▶ [Problem description]: Only the lines below starting at the one that contains "exact hv ((Memory.read_cons_self" and ending at the one that contains "obtain rfl : j" are to be reproduced, exactly and with both ends kept.

▶ [Material for this task]:
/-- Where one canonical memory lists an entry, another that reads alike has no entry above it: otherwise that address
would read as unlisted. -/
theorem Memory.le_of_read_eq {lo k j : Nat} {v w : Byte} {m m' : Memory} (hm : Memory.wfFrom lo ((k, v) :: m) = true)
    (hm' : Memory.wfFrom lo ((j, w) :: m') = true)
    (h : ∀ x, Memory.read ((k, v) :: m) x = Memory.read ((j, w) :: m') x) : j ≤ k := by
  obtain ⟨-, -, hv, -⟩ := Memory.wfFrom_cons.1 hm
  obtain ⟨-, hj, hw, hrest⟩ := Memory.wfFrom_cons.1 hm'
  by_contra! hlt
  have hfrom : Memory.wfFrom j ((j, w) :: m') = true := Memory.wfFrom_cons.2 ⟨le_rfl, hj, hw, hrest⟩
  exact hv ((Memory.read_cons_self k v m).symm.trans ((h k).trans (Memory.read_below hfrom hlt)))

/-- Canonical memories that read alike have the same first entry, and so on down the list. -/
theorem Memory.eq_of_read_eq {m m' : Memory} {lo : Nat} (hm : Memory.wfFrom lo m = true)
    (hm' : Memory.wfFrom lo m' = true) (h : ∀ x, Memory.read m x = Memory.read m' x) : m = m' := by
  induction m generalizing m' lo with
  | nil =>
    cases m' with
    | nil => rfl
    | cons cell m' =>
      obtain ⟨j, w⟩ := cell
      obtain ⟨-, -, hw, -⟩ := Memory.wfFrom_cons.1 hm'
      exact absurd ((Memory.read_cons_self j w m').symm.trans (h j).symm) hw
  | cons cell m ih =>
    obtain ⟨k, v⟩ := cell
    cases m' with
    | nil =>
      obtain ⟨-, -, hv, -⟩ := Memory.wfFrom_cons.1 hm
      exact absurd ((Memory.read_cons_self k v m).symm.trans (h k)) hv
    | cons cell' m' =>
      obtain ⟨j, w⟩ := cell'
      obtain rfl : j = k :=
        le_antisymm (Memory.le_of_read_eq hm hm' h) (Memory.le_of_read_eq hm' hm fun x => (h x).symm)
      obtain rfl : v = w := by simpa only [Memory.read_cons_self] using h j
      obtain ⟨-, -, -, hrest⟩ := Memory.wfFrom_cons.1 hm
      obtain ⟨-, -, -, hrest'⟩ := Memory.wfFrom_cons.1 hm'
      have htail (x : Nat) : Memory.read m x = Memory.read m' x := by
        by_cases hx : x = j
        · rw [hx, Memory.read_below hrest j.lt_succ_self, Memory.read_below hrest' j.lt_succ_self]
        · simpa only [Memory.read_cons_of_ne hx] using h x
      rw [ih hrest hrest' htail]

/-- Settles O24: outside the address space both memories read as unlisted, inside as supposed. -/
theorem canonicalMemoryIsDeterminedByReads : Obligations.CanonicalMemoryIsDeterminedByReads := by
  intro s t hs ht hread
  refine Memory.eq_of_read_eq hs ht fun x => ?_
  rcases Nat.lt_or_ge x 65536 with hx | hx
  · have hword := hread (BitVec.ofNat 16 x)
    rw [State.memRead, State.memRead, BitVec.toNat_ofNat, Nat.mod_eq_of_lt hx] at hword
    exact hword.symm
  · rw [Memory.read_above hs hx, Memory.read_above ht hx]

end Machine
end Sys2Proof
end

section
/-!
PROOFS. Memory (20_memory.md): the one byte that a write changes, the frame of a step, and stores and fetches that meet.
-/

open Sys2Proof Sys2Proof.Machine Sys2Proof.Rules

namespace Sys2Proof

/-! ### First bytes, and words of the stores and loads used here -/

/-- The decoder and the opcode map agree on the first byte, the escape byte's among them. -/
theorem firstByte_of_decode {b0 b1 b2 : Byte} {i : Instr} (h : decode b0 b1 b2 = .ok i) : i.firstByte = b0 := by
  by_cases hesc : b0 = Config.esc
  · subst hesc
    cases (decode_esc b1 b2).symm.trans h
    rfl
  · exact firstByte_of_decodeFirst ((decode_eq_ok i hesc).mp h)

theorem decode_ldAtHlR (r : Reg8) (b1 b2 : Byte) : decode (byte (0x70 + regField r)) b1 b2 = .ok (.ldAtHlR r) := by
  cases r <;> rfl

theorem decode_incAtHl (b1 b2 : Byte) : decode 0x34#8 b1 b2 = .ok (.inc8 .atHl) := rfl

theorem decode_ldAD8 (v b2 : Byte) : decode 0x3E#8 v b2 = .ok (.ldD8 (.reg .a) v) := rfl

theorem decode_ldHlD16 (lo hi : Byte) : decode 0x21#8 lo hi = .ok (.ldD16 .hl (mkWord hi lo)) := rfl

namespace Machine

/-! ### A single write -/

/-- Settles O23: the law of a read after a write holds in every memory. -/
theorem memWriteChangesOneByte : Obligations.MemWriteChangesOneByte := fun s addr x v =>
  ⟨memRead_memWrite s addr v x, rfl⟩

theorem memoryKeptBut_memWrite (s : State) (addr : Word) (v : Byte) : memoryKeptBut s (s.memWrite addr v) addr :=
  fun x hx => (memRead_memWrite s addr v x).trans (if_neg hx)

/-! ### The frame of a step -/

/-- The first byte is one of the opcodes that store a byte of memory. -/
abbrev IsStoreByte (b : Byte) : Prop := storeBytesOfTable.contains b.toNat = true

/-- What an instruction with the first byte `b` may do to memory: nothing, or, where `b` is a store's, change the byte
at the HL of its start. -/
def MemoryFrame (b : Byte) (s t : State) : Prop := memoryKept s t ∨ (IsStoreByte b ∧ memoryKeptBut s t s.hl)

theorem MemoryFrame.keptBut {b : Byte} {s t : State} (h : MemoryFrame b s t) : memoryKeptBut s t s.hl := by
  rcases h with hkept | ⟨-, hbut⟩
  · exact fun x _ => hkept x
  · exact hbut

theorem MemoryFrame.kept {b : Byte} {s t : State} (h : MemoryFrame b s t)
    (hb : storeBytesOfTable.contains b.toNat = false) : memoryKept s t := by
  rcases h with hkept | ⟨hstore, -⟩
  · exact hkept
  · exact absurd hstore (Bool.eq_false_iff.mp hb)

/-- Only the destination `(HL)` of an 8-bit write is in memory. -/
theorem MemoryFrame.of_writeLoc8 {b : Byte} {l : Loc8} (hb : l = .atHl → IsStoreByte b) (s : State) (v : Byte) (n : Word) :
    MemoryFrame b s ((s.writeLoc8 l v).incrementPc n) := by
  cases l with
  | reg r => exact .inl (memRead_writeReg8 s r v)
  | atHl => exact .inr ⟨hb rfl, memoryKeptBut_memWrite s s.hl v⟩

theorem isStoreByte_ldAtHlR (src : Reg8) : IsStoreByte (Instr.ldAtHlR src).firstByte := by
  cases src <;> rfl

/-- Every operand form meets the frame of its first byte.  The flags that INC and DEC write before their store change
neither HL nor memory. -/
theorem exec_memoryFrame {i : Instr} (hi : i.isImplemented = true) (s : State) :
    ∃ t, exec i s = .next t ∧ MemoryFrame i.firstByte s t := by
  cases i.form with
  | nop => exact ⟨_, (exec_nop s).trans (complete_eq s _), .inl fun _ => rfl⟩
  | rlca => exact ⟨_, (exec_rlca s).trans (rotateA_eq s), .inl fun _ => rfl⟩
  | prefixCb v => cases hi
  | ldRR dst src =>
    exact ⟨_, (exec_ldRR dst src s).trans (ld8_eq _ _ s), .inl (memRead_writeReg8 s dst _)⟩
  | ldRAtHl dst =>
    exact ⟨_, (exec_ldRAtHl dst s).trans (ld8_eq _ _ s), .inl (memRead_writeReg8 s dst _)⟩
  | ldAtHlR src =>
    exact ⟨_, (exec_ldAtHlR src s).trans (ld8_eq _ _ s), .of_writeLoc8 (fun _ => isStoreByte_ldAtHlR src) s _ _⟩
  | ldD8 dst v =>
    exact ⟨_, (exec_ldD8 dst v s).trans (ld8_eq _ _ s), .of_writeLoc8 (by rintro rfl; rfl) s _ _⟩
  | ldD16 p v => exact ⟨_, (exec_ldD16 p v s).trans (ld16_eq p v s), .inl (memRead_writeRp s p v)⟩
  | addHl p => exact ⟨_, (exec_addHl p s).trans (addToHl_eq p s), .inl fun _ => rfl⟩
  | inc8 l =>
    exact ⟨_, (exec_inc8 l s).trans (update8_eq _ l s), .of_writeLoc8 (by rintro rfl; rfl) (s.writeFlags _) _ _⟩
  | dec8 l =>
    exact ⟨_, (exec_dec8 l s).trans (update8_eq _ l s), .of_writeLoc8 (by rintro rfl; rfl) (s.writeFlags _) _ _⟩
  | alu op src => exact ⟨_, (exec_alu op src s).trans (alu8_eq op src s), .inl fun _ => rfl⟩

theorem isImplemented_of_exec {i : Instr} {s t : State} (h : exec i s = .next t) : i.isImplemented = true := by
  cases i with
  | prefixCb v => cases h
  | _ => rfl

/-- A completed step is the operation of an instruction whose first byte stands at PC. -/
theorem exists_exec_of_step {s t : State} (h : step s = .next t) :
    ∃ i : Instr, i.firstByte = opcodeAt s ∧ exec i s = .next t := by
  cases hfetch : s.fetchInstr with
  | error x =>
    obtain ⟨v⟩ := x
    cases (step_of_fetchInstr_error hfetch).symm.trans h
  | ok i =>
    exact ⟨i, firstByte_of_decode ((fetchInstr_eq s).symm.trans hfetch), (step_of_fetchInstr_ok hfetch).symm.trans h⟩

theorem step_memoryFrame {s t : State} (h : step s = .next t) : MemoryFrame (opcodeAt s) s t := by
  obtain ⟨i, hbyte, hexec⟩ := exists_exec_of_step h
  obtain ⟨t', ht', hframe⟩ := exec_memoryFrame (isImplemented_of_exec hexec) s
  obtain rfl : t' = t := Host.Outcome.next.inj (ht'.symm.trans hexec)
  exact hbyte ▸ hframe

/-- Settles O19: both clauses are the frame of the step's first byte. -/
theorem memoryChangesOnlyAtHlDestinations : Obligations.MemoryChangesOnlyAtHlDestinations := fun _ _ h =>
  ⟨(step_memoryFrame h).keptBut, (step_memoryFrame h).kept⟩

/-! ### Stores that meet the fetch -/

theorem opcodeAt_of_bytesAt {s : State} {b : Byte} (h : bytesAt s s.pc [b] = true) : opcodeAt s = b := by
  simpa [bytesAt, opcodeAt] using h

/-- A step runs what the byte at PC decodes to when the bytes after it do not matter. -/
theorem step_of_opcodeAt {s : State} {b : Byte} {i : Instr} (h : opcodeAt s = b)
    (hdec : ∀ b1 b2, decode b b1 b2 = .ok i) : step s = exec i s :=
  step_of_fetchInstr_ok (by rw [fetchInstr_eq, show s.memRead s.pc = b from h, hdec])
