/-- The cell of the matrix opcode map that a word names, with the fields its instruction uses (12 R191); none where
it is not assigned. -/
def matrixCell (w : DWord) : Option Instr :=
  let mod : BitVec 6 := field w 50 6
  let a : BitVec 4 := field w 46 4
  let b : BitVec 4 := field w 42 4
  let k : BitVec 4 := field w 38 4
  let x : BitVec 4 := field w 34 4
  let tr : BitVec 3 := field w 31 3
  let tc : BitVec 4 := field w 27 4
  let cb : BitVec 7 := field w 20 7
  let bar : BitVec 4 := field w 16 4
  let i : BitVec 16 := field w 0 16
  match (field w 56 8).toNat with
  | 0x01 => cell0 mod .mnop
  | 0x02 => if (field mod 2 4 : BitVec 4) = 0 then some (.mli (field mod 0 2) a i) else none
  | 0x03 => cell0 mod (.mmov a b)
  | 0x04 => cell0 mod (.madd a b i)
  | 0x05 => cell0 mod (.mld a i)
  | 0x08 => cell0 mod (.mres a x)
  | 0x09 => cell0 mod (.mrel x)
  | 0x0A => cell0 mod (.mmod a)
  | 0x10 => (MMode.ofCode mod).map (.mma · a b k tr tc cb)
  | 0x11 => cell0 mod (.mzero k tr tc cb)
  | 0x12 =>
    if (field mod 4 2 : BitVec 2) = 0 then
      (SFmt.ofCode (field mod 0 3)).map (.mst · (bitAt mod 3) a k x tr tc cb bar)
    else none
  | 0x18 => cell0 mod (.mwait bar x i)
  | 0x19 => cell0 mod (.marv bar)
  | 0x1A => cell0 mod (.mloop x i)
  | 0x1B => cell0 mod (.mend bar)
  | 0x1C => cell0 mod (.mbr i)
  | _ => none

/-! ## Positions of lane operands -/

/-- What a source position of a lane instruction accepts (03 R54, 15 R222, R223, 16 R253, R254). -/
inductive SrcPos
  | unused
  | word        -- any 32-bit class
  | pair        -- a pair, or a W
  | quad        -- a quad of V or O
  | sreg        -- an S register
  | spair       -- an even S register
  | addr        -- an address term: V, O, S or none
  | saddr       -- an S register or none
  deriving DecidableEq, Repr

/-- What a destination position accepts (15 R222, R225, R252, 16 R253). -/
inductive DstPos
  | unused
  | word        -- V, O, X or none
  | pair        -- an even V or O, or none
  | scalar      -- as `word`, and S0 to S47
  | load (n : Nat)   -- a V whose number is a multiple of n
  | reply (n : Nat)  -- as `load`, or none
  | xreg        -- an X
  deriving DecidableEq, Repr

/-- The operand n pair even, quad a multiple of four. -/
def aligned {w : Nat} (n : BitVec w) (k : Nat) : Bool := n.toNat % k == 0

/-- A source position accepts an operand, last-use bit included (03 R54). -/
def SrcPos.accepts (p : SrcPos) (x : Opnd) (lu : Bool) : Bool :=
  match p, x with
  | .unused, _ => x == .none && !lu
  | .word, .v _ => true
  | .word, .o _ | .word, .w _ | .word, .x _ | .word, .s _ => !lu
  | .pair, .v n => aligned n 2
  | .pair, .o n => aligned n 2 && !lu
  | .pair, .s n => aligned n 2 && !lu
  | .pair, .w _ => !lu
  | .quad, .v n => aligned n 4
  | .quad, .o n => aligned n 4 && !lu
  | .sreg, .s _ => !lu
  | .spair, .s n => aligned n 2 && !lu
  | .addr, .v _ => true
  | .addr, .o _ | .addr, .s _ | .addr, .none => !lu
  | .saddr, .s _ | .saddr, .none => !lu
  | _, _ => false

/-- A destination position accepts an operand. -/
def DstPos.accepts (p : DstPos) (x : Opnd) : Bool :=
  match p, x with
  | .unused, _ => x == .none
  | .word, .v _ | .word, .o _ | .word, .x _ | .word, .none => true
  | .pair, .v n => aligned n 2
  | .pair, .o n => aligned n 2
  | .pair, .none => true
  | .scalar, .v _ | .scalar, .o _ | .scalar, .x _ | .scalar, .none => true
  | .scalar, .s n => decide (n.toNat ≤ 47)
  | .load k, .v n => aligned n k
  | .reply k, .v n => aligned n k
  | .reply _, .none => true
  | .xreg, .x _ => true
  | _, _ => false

▶ [The answer]:
  exact hv ((Memory.read_cons_self k v m).symm.trans ((h k).trans (Memory.read_below hfrom hlt)))

/-- Canonical memories that read alike have the same first entry, and so on down the list. -/
theorem Memory.eq_of_read_eq {m m' : Memory} {lo : Nat} (hm : Memory.wfFrom lo m = true)
    (hm' : Memory.wfFrom lo m' = true) (h : ∀ x, Memory.read m x = Memory.read m' x) : m = m' := by
  induction m generalizing m' lo with
  | nil =>
    cases m' with
    | nil => rfl
    | cons cell m' =>
      obtain ⟨j, w⟩ := cell
      obtain ⟨-, -, hw, -⟩ := Memory.wfFrom_cons.1 hm'
      exact absurd ((Memory.read_cons_self j w m').symm.trans (h j).symm) hw
  | cons cell m ih =>
    obtain ⟨k, v⟩ := cell
    cases m' with
    | nil =>
      obtain ⟨-, -, hv, -⟩ := Memory.wfFrom_cons.1 hm
      exact absurd ((Memory.read_cons_self k v m).symm.trans (h k)) hv
    | cons cell' m' =>
      obtain ⟨j, w⟩ := cell'
      obtain rfl : j = k :=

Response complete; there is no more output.